• **Task brief**
For the entries that follow, state how many lines include the word "Option", giving the number and nothing else.

Data section start

/-- The hart number of fault records and cr.hsel: 4·p + s (R29, R376). -/
def CoreId.hartNumber (c : CoreId) : Nat := 4 * c.pos + c.slot

/-- The number of a core's cell in the state's table. A steward core's scalar data cache and TLB are not used. -/
def CoreId.cell (c : CoreId) : Nat := Machine.cellKey c.die c.pos

end Sys2Proof

namespace Sys2Proof.Machine

/-- The core with an identity, if it is there. -/
def State.core? (s : State) (id : CoreId) : Option Core := s.cores.find? fun c => decide (c.id = id)

/-- The state with the core of an identity changed by `f`. -/
def State.modCore (s : State) (id : CoreId) (f : Core → Core) : State :=
  { s with cores := s.cores.map fun c => if c.id = id then f c else c }

/-- A core that does nothing, which stands for an absent one. -/
def Core.absent : Core := Core.start (.hart 0 0 0) none .user 0 0 0

/-- The core whose turn it is. -/
def State.me (s : State) : Core := (s.core? s.cur).getD Core.absent

/-- The state with the core whose turn it is changed by `f`. -/
def State.upd (s : State) (f : Core → Core) : State := s.modCore s.cur f

/-- A steward core (R34). -/
def Core.isSteward (c : Core) : Bool :=
  match c.id with
  | .steward _ => true
  | .hart _ _ _ => false

/-- The program counter the next instruction is fetched from: a lane thread's in split mode (R25). -/
def Core.curPc (c : Core) : Word := if c.split.on then c.split.pcs.get c.split.lane else c.pc

/-- The core with that program counter set. -/
def Core.setPc (c : Core) (a : Word) : Core :=
  if c.split.on then { c with split := { c.split with pcs := c.split.pcs.set c.split.lane a } } else { c with pc := a }

/-- Whether a strip can be open: not on a steward core and not in split mode (R112, R362). -/
def Core.strips (c : Core) : Bool := !c.isSteward && !c.split.on

/-- A vector register by number; a number past v63 reads zero, which R14 keeps from happening. -/
def Core.vreg (c : Core) (n : Nat) : BitVec 1024 := if h : n < 64 then c.v.get ⟨n, h⟩ else 0

/-- The core with a vector register written. -/
def Core.setV (c : Core) (n : Nat) (x : BitVec 1024) : Core :=
  if h : n < 64 then { c with v := c.v.set n x h } else c

/-- A mask register; m0 reads all ones (R16). -/
def Core.mreg (c : Core) (n : Nat) : BitVec 512 :=
  if n = 0 then BitVec.allOnes 512 else if h : n < 48 then c.m.get ⟨n, h⟩ else 0

/-- The core with a mask register written; a write to m0 is discarded (R16). -/
def Core.setM (c : Core) (n : Nat) (x : BitVec 512) : Core :=
  if n = 0 then c else if h : n < 48 then { c with m := c.m.set n x h } else c

/-- A tile register (R18). -/
def Core.yreg (c : Core) (n : Nat) : BitVec 8192 := if h : n < 8 then c.y.get ⟨n, h⟩ else 0

/-- The core with a tile register written. -/
def Core.setY (c : Core) (n : Nat) (x : BitVec 8192) : Core :=
  if h : n < 8 then { c with y := c.y.set n x h } else c

/-- A bit field replaced: `n` bits at `lo`. -/
def putBits {w : Nat} (x : BitVec w) (lo n : Nat) (y : Nat) : BitVec w :=
  let k := BitVec.ofNat w ((2 ^ n - 1) * 2 ^ lo)
  (x &&& ~~~k) ||| BitVec.ofNat w (y % 2 ^ n * 2 ^ lo)

/-- A bit field read: `n` bits at `lo`. -/
def getBits {w : Nat} (x : BitVec w) (lo n : Nat) : Nat := x.toNat / 2 ^ lo % 2 ^ n

/-- The register l-number of a scalar field in split mode (R26). -/
def Core.lnum (c : Core) (r : BitVec 5) : Nat := (if c.split.window then 32 else 0) + r.toNat

/-- A scalar register: field 0 reads zero (R11); in split mode the lane thread's register (R26). -/
def Core.rg (c : Core) (r : BitVec 5) : Word :=
  if r = 0 then 0
  else if c.split.on then BitVec.ofNat 64 (getBits (c.vreg (c.lnum r)) (64 * c.split.lane) 64)
  else c.g.get ⟨r.toNat, r.isLt⟩

/-- LINK made pending in a hart, at the address it was first (R87). -/
def Core.pendLink (a : Word) (c : Core) : Core := { c with pending := { c.pending with link := some (c.pending.link.getD a) } }

/-- No strip is open: the hart runs its handler of an unwinding trap, which undid the strip that was, and no checkpoint has been
taken since (R114, R122, R348; log 35). -/
def Core.noStrip (c : Core) : Bool := c.ckptKept && c.cause.active && c.cause.restart

/-- The strip-entry value of a scalar register recorded when the open strip first writes it (R113). -/
def Core.record (c : Core) (r : BitVec 5) : Strip :=
  if c.isSteward || c.noStrip || c.strip.hist.any (fun e => decide (e.1 = r.toNat)) then c.strip
  else { c.strip with hist := c.strip.hist ++ [(r.toNat, c.g.get ⟨r.toNat, r.isLt⟩)] }

/-- A scalar register written: field 0 discards (R11); in split mode the lane thread's register (R26). -/
def Core.wg (c : Core) (r : BitVec 5) (x : Word) : Core :=
  if r = 0 then c
  else if c.split.on then
    c.setV (c.lnum r) (putBits (c.vreg (c.lnum r)) (64 * c.split.lane) 64 x.toNat)
  else { c with g := c.g.set r.toNat x r.isLt, strip := c.record r }

/-- A steward core's die-wide registers, or a hart's die, as `s.die`. -/
def State.myDie (s : State) : Die := s.die s.cur.die

/-- The state with the event latch of a core set (R118). -/
def State.signal (s : State) (id : CoreId) : State := s.modCore id fun c => { c with latch := true }

/-- A member's identity as fault records and crew headers hold it (R376, R381). -/
def memberWord (m : MemberId) : Word :=
  BitVec.ofNat 64 (m.queue * 2 ^ 58 + m.seq % 2 ^ 26 * 2 ^ 32 + m.index % 2 ^ 32)

/-- The crew of a core, if it is a hart. -/
def Core.crewRef? (c : Core) : Option CrewRef := c.crew.map fun x => x.1

/-- The member word of a core; zero on a steward core. -/
def Core.memberWord (c : Core) : Word :=
  match c.crewRef? with
  | some r => Sys2Proof.Machine.memberWord r.mem
  | none => 0

/-- cr.time (R29). -/
def State.timeWord (s : State) : Word := BitVec.ofNat 64 s.time

/-- The doublewords of a fault record (R376). -/
def faultRecord (code : BitVec 8) (unwind logged : Bool) (reason level hart lane : Nat) (split : Bool)
    (addr : Word) (elem : Nat) (tpc rpc member time : Word) : List Word :=
  [BitVec.ofNat 64 (code.toNat + unwind.toNat * 2 ^ 8 + logged.toNat * 2 ^ 9 + reason % 4 * 2 ^ 16
      + level % 4 * 2 ^ 18 + hart % 256 * 2 ^ 32 + lane % 16 * 2 ^ 40 + split.toNat * 2 ^ 44),
    addr, BitVec.ofNat 64 (elem % 2 ^ 32), tpc, rpc, member, time, 0]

Data section end

• **Expected answer**
2